- The data
......

/-- The lookup sees the folded character only (40_codetable.md R56). -/
theorem symbolFor_fold (rom : CodeTable) (c : Char21) : symbolFor rom (fold c) = symbolFor rom c := by
  rw [symbolFor, symbolFor, isScalar_fold, fold_fold]

/-- PUSH where it is legal (43_encoder.md R120). -/
theorem exec_push {s : State} (hp : s.phase = .accept) (c : Char21) : exec (.push c) s = .next (frameChar c s) := by
  rw [exec, execPush, inPhases, if_pos (by simp [hp])]

/-- Settles O13: an unmapped character is latched or warned of as it came. -/
theorem foldingIsForLookupOnly : Obligations.FoldingIsForLookupOnly := by
  refine ⟨fun c => ⟨fold_toNat_of_lower, fold_of_not_lower⟩, fun rom c => (symbolFor_fold rom c).symm, ?_⟩
  intro s c hp he hn
  refine ⟨frameChar c s, exec_push hp c, ?_⟩
  rcases frameChar_cases c s with ⟨h, -⟩ | ⟨-, -, hk, e⟩ | ⟨-, -, hk, e⟩ | ⟨v, req, -, h, -⟩ | ⟨v, req, -, h, -⟩
  · exact absurd he h
  · simp [hk, e]
  · simp [hk, e]
  · simp [hn] at h
  · simp [hn] at h

/-! ### The lookups of a legal table -/

/-- The shift a character requires, by the halves that hold it at one code (40_codetable.md R90). -/
def requiredShift : (inLetters inFigures : Bool) → Option ReqShift
  | true, true => some .neutral
  | true, false => some .letters
  | false, true => some .figures
  | false, false => none

/-- In a legal table a character has one code, whichever half is read (W1, W2 of 40_codetable.md R57). -/
theorem code_unique {rom : CodeTable} (hw : CodeTable.wf rom = true) {half half' : ShiftState} {c : Char21}
    {a b : Sym} (ha : holdsChar rom half c a = true) (hb : holdsChar rom half' c b = true) : a = b := by
  cases half <;> cases half'
  · exact wf_w1 hw ha hb
  · exact (wf_w2 hw ha hb).1
  · exact (wf_w2 hw hb ha).1.symm
  · exact wf_w1 hw ha hb

/-- A code that requires a shift is one where a half holds the character. -/
theorem exists_half_of_requiredShift {rom : CodeTable} {c : Char21} {k : Sym} {req : ReqShift}
    (h : requiredShift (holdsChar rom .letters c k) (holdsChar rom .figures c k) = some req) :
    ∃ half, holdsChar rom half c k = true := by
  cases hl : holdsChar rom .letters c k with
  | true => exact ⟨.letters, hl⟩
  | false =>
    cases hf : holdsChar rom .figures c k with
    | true => exact ⟨.figures, hf⟩
    | false => simp [hl, hf, requiredShift] at h

/-- What a successful lookup says of the halves at its code. -/
theorem requiredShift_of_symbolFor {rom : CodeTable} {c : Char21} {k : Sym} {req : ReqShift}
    (h : symbolFor rom c = some (k, req)) :
    requiredShift (holdsChar rom .letters (fold c) k) (holdsChar rom .figures (fold c) k) = some req := by
  rcases (symbolFor_some h).2 with ⟨rfl, hl, hf⟩ | ⟨rfl, hl, hf⟩ | ⟨rfl, hf, hl⟩
  · rw [hl, hf, requiredShift]
  · rw [hl, hf, requiredShift]
  · rw [hl k, hf, requiredShift]

/-- On a legal table the lookup gives a code exactly by what the halves hold at it: the branches of 40_codetable.md R90
have no order that matters, since no other code holds the character. -/
theorem symbolFor_iff {rom : CodeTable} (hw : CodeTable.wf rom = true) (c : Char21) (k : Sym) (req : ReqShift) :
    symbolFor rom c = some (k, req) ↔ isScalar c = true ∧
      requiredShift (holdsChar rom .letters (fold c) k) (holdsChar rom .figures (fold c) k) = some req := by
  refine ⟨fun h => ⟨(symbolFor_some h).1, requiredShift_of_symbolFor h⟩, ?_⟩
  rintro ⟨hs, hr⟩
  obtain ⟨half, hk⟩ := exists_half_of_requiredShift hr
  cases hf : symbolFor rom c with
  | none =>
    rcases symbolFor_none.mp hf with h | h
    · simp [hs] at h
    · simp [h half k] at hk
  | some r =>
    obtain ⟨v, req'⟩ := r
    have hr' := requiredShift_of_symbolFor hf
    obtain ⟨half', hv⟩ := exists_half_of_requiredShift hr'
    obtain rfl := code_unique hw hv hk
    rw [hr, Option.some.injEq] at hr'
    rw [hr']

/-- Scalar values by their range (10_state.md R28). -/
theorem isScalar_iff (c : Char21) : isScalar c = true ↔
    c.toNat < 0xD800 ∨ (0xE000 ≤ c.toNat ∧ c.toNat < 0x110000) := by
  simp only [isScalar, Bool.or_eq_true, Bool.and_eq_true, decide_eq_true_eq]
  omega

/-- Settles O14: one clause for each value of `requiredShift`. -/
theorem forwardLookup : Obligations.ForwardLookup := by
  intro rom c hw
  dsimp only
  simp only [← isScalar_iff, ← holdsChar_iff, symbolFor_iff hw]
  refine ⟨fun k => ?_, fun k => ?_, fun k => ?_, ?_⟩
  case refine_4 => simp [symbolFor_none]
  all_goals
    cases holdsChar rom .letters (fold c) k <;> cases holdsChar rom .figures (fold c) k <;> simp [requiredShift]

/-- The inverse lookup gives what the half asked for holds (40_codetable.md R91). -/
theorem characterFor_iff (rom : CodeTable) (k : Sym) (req : ReqShift) (x : Char21) :
    characterFor rom k req = some x ↔ holdsChar rom (ReqShift.half req) x k = true := by
  simp [characterFor, holdsChar_iff]

/-- The code the lookup gives holds the folded character in the half that the required shift reads (40_codetable.md R94). -/
theorem characterFor_of_symbolFor {rom : CodeTable} {c : Char21} {k : Sym} {req : ReqShift}
    (h : symbolFor rom c = some (k, req)) : characterFor rom k req = some (fold c) := by
  rw [characterFor_iff]
  rcases (symbolFor_some h).2 with ⟨rfl, hl, -⟩ | ⟨rfl, hl, -⟩ | ⟨rfl, hf, -⟩
  · exact hl
  · exact hl
  · exact hf

/-- Settles O16: no check of the table is needed, since the lookup answers a code only where it found the character. -/
theorem lookupRoundTrip : Obligations.LookupRoundTrip :=
  fun _ _ _ _ _ h => characterFor_of_symbolFor h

......

- Work request
All of the material should appear again, reproduced word for word.

- Solution for this exercise
/-- The lookup sees the folded character only (40_codetable.md R56). -/
theorem symbolFor_fold (rom : CodeTable) (c : Char21) : symbolFor rom (fold c) = symbolFor rom c := by
  rw [symbolFor, symbolFor, isScalar_fold, fold_fold]

/-- PUSH where it is legal (43_encoder.md R120). -/
theorem exec_push {s : State} (hp : s.phase = .accept) (c : Char21) : exec (.push c) s = .next (frameChar c s) := by
  rw [exec, execPush, inPhases, if_pos (by simp [hp])]

/-- Settles O13: an unmapped character is latched or warned of as it came. -/
theorem foldingIsForLookupOnly : Obligations.FoldingIsForLookupOnly := by
  refine ⟨fun c => ⟨fold_toNat_of_lower, fold_of_not_lower⟩, fun rom c => (symbolFor_fold rom c).symm, ?_⟩
  intro s c hp he hn
  refine ⟨frameChar c s, exec_push hp c, ?_⟩
  rcases frameChar_cases c s with ⟨h, -⟩ | ⟨-, -, hk, e⟩ | ⟨-, -, hk, e⟩ | ⟨v, req, -, h, -⟩ | ⟨v, req, -, h, -⟩
  · exact absurd he h
  · simp [hk, e]
  · simp [hk, e]
  · simp [hn] at h
  · simp [hn] at h

/-! ### The lookups of a legal table -/

/-- The shift a character requires, by the halves that hold it at one code (40_codetable.md R90). -/
def requiredShift : (inLetters inFigures : Bool) → Option ReqShift
  | true, true => some .neutral
  | true, false => some .letters
  | false, true => some .figures
  | false, false => none

/-- In a legal table a character has one code, whichever half is read (W1, W2 of 40_codetable.md R57). -/
theorem code_unique {rom : CodeTable} (hw : CodeTable.wf rom = true) {half half' : ShiftState} {c : Char21}
    {a b : Sym} (ha : holdsChar rom half c a = true) (hb : holdsChar rom half' c b = true) : a = b := by
  cases half <;> cases half'
  · exact wf_w1 hw ha hb
  · exact (wf_w2 hw ha hb).1
  · exact (wf_w2 hw hb ha).1.symm
  · exact wf_w1 hw ha hb

/-- A code that requires a shift is one where a half holds the character. -/
theorem exists_half_of_requiredShift {rom : CodeTable} {c : Char21} {k : Sym} {req : ReqShift}
    (h : requiredShift (holdsChar rom .letters c k) (holdsChar rom .figures c k) = some req) :
    ∃ half, holdsChar rom half c k = true := by
  cases hl : holdsChar rom .letters c k with
  | true => exact ⟨.letters, hl⟩
  | false =>
    cases hf : holdsChar rom .figures c k with
    | true => exact ⟨.figures, hf⟩
    | false => simp [hl, hf, requiredShift] at h

/-- What a successful lookup says of the halves at its code. -/
theorem requiredShift_of_symbolFor {rom : CodeTable} {c : Char21} {k : Sym} {req : ReqShift}
    (h : symbolFor rom c = some (k, req)) :
    requiredShift (holdsChar rom .letters (fold c) k) (holdsChar rom .figures (fold c) k) = some req := by
  rcases (symbolFor_some h).2 with ⟨rfl, hl, hf⟩ | ⟨rfl, hl, hf⟩ | ⟨rfl, hf, hl⟩
  · rw [hl, hf, requiredShift]
  · rw [hl, hf, requiredShift]
  · rw [hl k, hf, requiredShift]

/-- On a legal table the lookup gives a code exactly by what the halves hold at it: the branches of 40_codetable.md R90
have no order that matters, since no other code holds the character. -/
theorem symbolFor_iff {rom : CodeTable} (hw : CodeTable.wf rom = true) (c : Char21) (k : Sym) (req : ReqShift) :
    symbolFor rom c = some (k, req) ↔ isScalar c = true ∧
      requiredShift (holdsChar rom .letters (fold c) k) (holdsChar rom .figures (fold c) k) = some req := by
  refine ⟨fun h => ⟨(symbolFor_some h).1, requiredShift_of_symbolFor h⟩, ?_⟩
  rintro ⟨hs, hr⟩
  obtain ⟨half, hk⟩ := exists_half_of_requiredShift hr
  cases hf : symbolFor rom c with
  | none =>
    rcases symbolFor_none.mp hf with h | h
    · simp [hs] at h
    · simp [h half k] at hk
  | some r =>
    obtain ⟨v, req'⟩ := r
    have hr' := requiredShift_of_symbolFor hf
    obtain ⟨half', hv⟩ := exists_half_of_requiredShift hr'
    obtain rfl := code_unique hw hv hk
    rw [hr, Option.some.injEq] at hr'
    rw [hr']

/-- Scalar values by their range (10_state.md R28). -/
theorem isScalar_iff (c : Char21) : isScalar c = true ↔
    c.toNat < 0xD800 ∨ (0xE000 ≤ c.toNat ∧ c.toNat < 0x110000) := by
  simp only [isScalar, Bool.or_eq_true, Bool.and_eq_true, decide_eq_true_eq]
  omega

/-- Settles O14: one clause for each value of `requiredShift`. -/
theorem forwardLookup : Obligations.ForwardLookup := by
  intro rom c hw
  dsimp only
  simp only [← isScalar_iff, ← holdsChar_iff, symbolFor_iff hw]
  refine ⟨fun k => ?_, fun k => ?_, fun k => ?_, ?_⟩
  case refine_4 => simp [symbolFor_none]
  all_goals
    cases holdsChar rom .letters (fold c) k <;> cases holdsChar rom .figures (fold c) k <;> simp [requiredShift]

/-- The inverse lookup gives what the half asked for holds (40_codetable.md R91). -/
theorem characterFor_iff (rom : CodeTable) (k : Sym) (req : ReqShift) (x : Char21) :
    characterFor rom k req = some x ↔ holdsChar rom (ReqShift.half req) x k = true := by
  simp [characterFor, holdsChar_iff]

/-- The code the lookup gives holds the folded character in the half that the required shift reads (40_codetable.md R94). -/
theorem characterFor_of_symbolFor {rom : CodeTable} {c : Char21} {k : Sym} {req : ReqShift}
    (h : symbolFor rom c = some (k, req)) : characterFor rom k req = some (fold c) := by
  rw [characterFor_iff]
  rcases (symbolFor_some h).2 with ⟨rfl, hl, -⟩ | ⟨rfl, hl, -⟩ | ⟨rfl, hf, -⟩
  · exact hl
  · exact hl
  · exact hf

/-- Settles O16: no check of the table is needed, since the lookup answers a code only where it found the character. -/
theorem lookupRoundTrip : Obligations.LookupRoundTrip :=
  fun _ _ _ _ _ h => characterFor_of_symbolFor h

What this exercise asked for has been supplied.